- DVD cover
- Starring: Kristen Bell; Percy Daggs III; Teddy Dunn; Jason Dohring; Sydney Tamiia Poitier; Francis Capra; Enrico Colantoni;
- No. of episodes: 22

Release
- Original network: UPN
- Original release: September 22, 2004 – May 10, 2005

Season chronology
- Next → Season 2

= Veronica Mars season 1 =

The first season of Veronica Mars, an American drama television series created by Rob Thomas, premiered on UPN in the United States on September 22, 2004. The series was produced by Warner Bros. Television, Silver Pictures Television and Rob Thomas Productions, and Joel Silver and Thomas served as the executive producers.

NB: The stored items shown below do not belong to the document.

/-- Conversion, block quantisation and the cross-lane instructions (R147, R159 to R163). What the conversions, the block scales
and the operations of `scan` and `red` compute (R159 to R162): saturating, sign-extending and zero-extending pairs; the
canonical NaNs and infinities of a quantised block, the scale of a block without a finite element and the lanes that hold zero;
a scale of 0xFF; the operations and identities of OPN, the prefixes of a scan, and the tree of a reduction. How a value rounds
to a narrower float, and the scale of a block with a finite element, are the model's functions of R152 and R211. The random bits
of `scan`, drawn with the lane at which a sum is formed, are the model's choice (log 71). -/
def Obligations.VectorConvertAndCross : Prop :=
  (∀ (s : State) (h : Hdr) (d : Dst) (a b : Src) (el ex two : Bool) (src ty : LaneTy) (op : LaneOp) (rt : RTy) (n : BitVec 6)
     (z : BitVec 3) (rnd : Rnd), s.ready .v h →
     let A := s.lanesOf a
     let B := s.lanesOf b
     let m := s.mask z
     let srcs := cvtSrcs a b src ty
     (s.vGo d srcs m false → exec (.vCvt h d a b el src ty z rnd) s = .next (s.vAfter h d srcs m rnd 3 96 []
       (lanes (fun j => cvtLane rnd (s.rnd16 rnd) (if el then 1 else 0) j (laneAt A j) (laneAt B j) ty src)))) ∧
       (s.vGo d [a] m true →
         exec (.vQblk h d a two z rnd) s = .next (s.vAfter h d [a] m rnd 8 96 [] (qblkLanes two rnd (s.rnd16 rnd) A)) ∧
           exec (.vDqblk h d a two z rnd) s = .next (s.vAfter h d [a] m rnd 4 96 [] (dqblkLanes two rnd (s.rnd16 rnd) A)) ∧
           exec (.vScan h d a ex op rt z rnd) s = .next (s.vAfter h d [a] m rnd 6 224 []
             (scanGo ex m (fun j => laneOp op rt rnd (s.rnd16 rnd j)) 0 (laneId op rt) A)) ∧
           exec (.vRed h d a op rt z rnd) s = .next (s.vAfter h d [a] m rnd 8 224 [] (lanes (fun _ =>
             redTree (laneOp op rt rnd 0) 6 (lanes (fun j => if bitAt m j then laneAt A j else laneId op rt))))) ∧
           exec (.vBcast h d a n z) s = .next (s.vAfter h d [a] m .rne 3 224 [] (lanes (fun _ => laneAt A n.toNat)))) ∧
       (s.vGo d [a, b] m true → exec (.vPerm h d a b z) s = .next (s.vAfter h d [a, b] m .rne 4 224 []
         (lanes (fun j => laneAt A ((laneAt B j).toNat % 64))))) ∧
       (s.vGo d [a] (BitVec.allOnes 64) true → exec (.vRot h d a n) s = .next
         (s.vAfter h d [a] (BitVec.allOnes 64) .rne 3 224 [] (lanes (fun j => laneAt A ((j + n.toNat) % 64)))))) ∧
  (∀ (rnd : Rnd) (r : Nat → Nat) (el j k : Nat) (A B : Lane) (L : List Lane) (two ex : Bool) (mask : Word) (p : Lane)
     (f : Nat → Lane → Lane → Lane) (g : Lane → Lane → Lane) (S : Nat → Nat → Lane),
     let cvt := cvtLane rnd r el j A B
     let q := qblkLanes two rnd r L
     let elem := fun (M : List Lane) (j : Nat) => bits (laneAt M (j / 4)) (8 * (j % 4)) 8
     (cvt .i32 .ui32 = (if A.toNat ≤ 0x7FFFFFFF then A else 0x7FFFFFFF) ∧ cvt .ui32 .i32 = (if A.toInt < 0 then 0 else A)) ∧
       (el < 2 → cvt .i32 .i16x2 = (A.extractLsb' (16 * el) 16).signExtend 32 ∧
         bits (cvt .i16x2 .ui8x4) 0 16 = bits A (16 * el) 8 ∧ bits (cvt .i16x2 .ui8x4) 16 16 = bits A (16 * el + 8) 8) ∧
       (((cvt .i16x2 .i32).extractLsb' 0 16).toInt = max (-32768) (min A.toInt 32767) ∧
         ((cvt .i16x2 .i32).extractLsb' 16 16).toInt = max (-32768) (min B.toInt 32767)) ∧
       (k < 4 → bits (cvt .ui8x4 .i16x2) (8 * k) 8 =
         (max 0 (min (((if k < 2 then A else B).extractLsb' (16 * (k % 2)) 16).toInt) 255)).toNat) ∧
       (L.length = 64 →
         (18 ≤ k → k < 64 → laneAt q k = 0) ∧ (laneAt q 16).toNat < 256 ∧ (laneAt q 17).toNat < 256 ∧
           (k < 2 → (∀ i, i < 32 → bits (laneAt L (32 * k + i)) 23 8 = 255) → laneAt q (16 + k) = 127) ∧
           (j < 64 → bits (laneAt L j) 23 8 = 255 → bits (laneAt L j) 0 23 ≠ 0 → elem q j = if two then 0x7E else 0x7F) ∧
           (j < 64 → bits (laneAt L j) 23 8 = 255 → bits (laneAt L j) 0 23 = 0 →
             elem q j = if two then (if bitAt (laneAt L j) 31 then 0xFC else 0x7C) else 0x7F)) ∧
       (j < 64 → bits (laneAt L (16 + j / 32)) 0 8 = 255 → laneAt (dqblkLanes two rnd r L) j = 0x7FC00000) ∧
       (∀ n, laneOp .add .i32 rnd n A B = A + B ∧ laneOp .add .ui32 rnd n A B = A + B ∧
         laneOp .min .i32 rnd n A B = (if B.toInt < A.toInt then B else A) ∧
         laneOp .max .i32 rnd n A B = (if A.toInt < B.toInt then B else A) ∧
         laneOp .min .ui32 rnd n A B = (if B.toNat < A.toNat then B else A) ∧
         laneOp .max .ui32 rnd n A B = (if A.toNat < B.toNat then B else A) ∧
         ∀ ty, laneOp .xor ty rnd n A B = A ^^^ B ∧ laneOp .or ty rnd n A B = A ||| B ∧ laneOp .and ty rnd n A B = A &&& B) ∧
       (∀ op ty n, ty ≠ .f32 → laneOp op ty rnd n (laneId op ty) A = A) ∧
       laneId .add .f32 = 0x80000000 ∧ laneId .min .f32 = 0x7F800000 ∧ laneId .max .f32 = 0xFF800000 ∧
       (L.length = 64 → j < 64 → bitAt mask j = true → laneAt (scanGo ex mask f 0 p L) j =
         (upto 0 (if ex then j else j + 1)).foldl (fun p i => if bitAt mask i = true then f i p (laneAt L i) else p) p) ∧
       (L.length = 64 → (∀ i, S 0 i = laneAt L i) → (∀ l i, S (l + 1) i = g (S l (2 * i)) (S l (2 * i + 1))) → redTree g 6 L = S 6 0))

/-- Compares, moves, predicates, `setk` and `send` (R47, R154, R157, R165 to R167): a compare writes its mask lanes and the bits
of the enabled lanes of Z[ZT]; a predicate instruction writes the bits that Z enables of Zd; `setk` writes K with IMM24 × 256;
`send` claims a send queue entry that is filled two cycles later with lanes 0 and 1. -/
def Obligations.VectorMoves : Prop :=
  ∀ (s : State) (h : Hdr) (d : Dst) (a b c : Src) (z zt zd za zb : BitVec 3) (fc : FCnd) (ic : ICnd) (k : BitVec 4)
    (imm : BitVec 24), s.ready .v h →
    let x := s.ctx s.me
    let A := s.lanesOf a
    let B := s.lanesOf b
    let C := s.lanesOf c
    let m := s.mask z
    let cmp := fun (units : Nat) (p : Lane → Lane → Bool) => Host.Outcome.next (σ := State) (φ := Fault) (ρ := Refusal)
      (s.vAfter h d [a, b] m .rne 2 units [.zreg zt m (lanesBits (fun j => p (laneAt A j) (laneAt B j)))]
        (lanes (fun j => if p (laneAt A j) (laneAt B j) then 0xFFFFFFFF else 0)))
    let zop := fun (v : Word) => Host.Outcome.next (σ := State) (φ := Fault) (ρ := Refusal)
      (s.vAfter h .void [] 0 .rne 1 64 [.zreg zd m v] [])
    (s.vGo d [a, b] m false →
      exec (.vFcmp h d a b zt fc z) s = cmp 128 (fun x y => fcndHolds fc x.toNat y.toNat) ∧
        exec (.vIcmp h d a b zt ic z) s = cmp 64 (icndHolds ic)) ∧
      (s.vGo d [a] m false → exec (.vMov h d a z) s = .next (s.vAfter h d [a] m .rne 1 64 [] (lanes (fun j => laneAt A j)))) ∧
      (s.vGo d [a, b, c] m false → exec (.vSel h d a b c z) s = .next (s.vAfter h d [a, b, c] m .rne 2 64 []
        (lanes (fun j => if laneAt C j = 0 then laneAt B j else laneAt A j)))) ∧
      exec (.vSetk h k imm) s = .next (s.vAfter h .void [] 0 .rne 1 64 [.kreg k (BitVec.ofNat 32 (imm.toNat * 256))] []) ∧
      exec (.vZand h zd za zb z) s = zop (x.regs.zget za &&& x.regs.zget zb) ∧
      exec (.vZor h zd za zb z) s = zop (x.regs.zget za ||| x.regs.zget zb) ∧
      exec (.vZxor h zd za zb z) s = zop (x.regs.zget za ^^^ x.regs.zget zb) ∧
      (s.vGo d [] m false → exec (.vZcnt h d za z) s = .next (s.vAfter h d [] m .rne 2 64 []
        (lanes (fun _ => BitVec.ofNat 32 (popCount 64 (x.regs.zget za).toNat))))) ∧
      (s.sendVerdict a = .go → exec (.vSend h a) s = .next (s.done .v h 1 64 (fun y =>
        ({ y.popLqs [a] with send := y.send ++ [QLine.claim y.nextId 0], nextId := y.nextId + 1 }).inFlight .v 1 (s.cyc s.me) 2
          (.send y.nextId (BitVec.ofNat 64 ((laneAt A 1).toNat * 2 ^ 32 + (laneAt A 0).toNat))))))

/-- The frame of the V instructions (R19, R147): at the issue (V's head has left its queue) no register of any file changes (the
result is in flight), SRSEQ steps only under stochastic rounding, no other stream, store queue entry or byte of memory changes,
and nothing outside the core's active context. -/
def Obligations.VectorFrame : Prop :=
  ∀ (s t : State) (i : Instr) (h : Hdr) (d : Dst) (rnd : Rnd), i.vecDest = some (h, d, rnd) → s.ready .v h → exec i s = .next t →
    (s.ctx s.me).v.queue ≠ [] → (t.ctx s.me).v.queue = (s.ctx s.me).v.queue.tail →
    s.onlyCtx t s.me ∧ s.sameBytes t ∧ (t.ctx s.me).regs = (s.ctx s.me).regs ∧
      (t.ctx s.me).c = (s.ctx s.me).c ∧ (t.ctx s.me).l = (s.ctx s.me).l ∧ (t.ctx s.me).s = (s.ctx s.me).s ∧
      (t.ctx s.me).bq = (s.ctx s.me).bq ∧ (t.ctx s.me).send = (s.ctx s.me).send ∧ (t.ctx s.me).frame = (s.ctx s.me).frame ∧
      (t.ctx s.me).eng = (s.ctx s.me).eng ∧ (t.ctx s.me).fifo = (s.ctx s.me).fifo ∧
      (∀ q : BitVec 3, d ≠ .sq q → (t.ctx s.me).squeue q = (s.ctx s.me).squeue q) ∧
      ((t.ctx s.me).sys.srseq = (s.ctx s.me).sys.srseq + if rnd = .sr then 1 else 0) ∧
      (t.ctx s.me).tok = if (s.ctx s.me).v.anew then (s.ctx s.me).tok else tokenMove (s.ctx s.me).tok .v h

The season revolves around Veronica Mars (Kristen Bell), a high school student and private investigator in the fictional Southern California seaside town of Neptune. When Veronica's best friend, Lilly Kane (Amanda Seyfried), is murdered, her life falls apart. Her father, County Sheriff Keith Mars (Enrico Colantoni), accuses Lilly's father of being involved in the murder. This provokes Neptune's wrath and Keith's ousting as sheriff in a recall election. Veronica's mother, Lianne (Corinne Bohrer), develops a drinking problem and leaves town. Veronica's "09er" friends—wealthy students from the fictional 90909 ZIP code—force her to choose between them and her father; she chooses her father. Keith opens a private investigation agency, Mars Investigations, where Veronica works part-time.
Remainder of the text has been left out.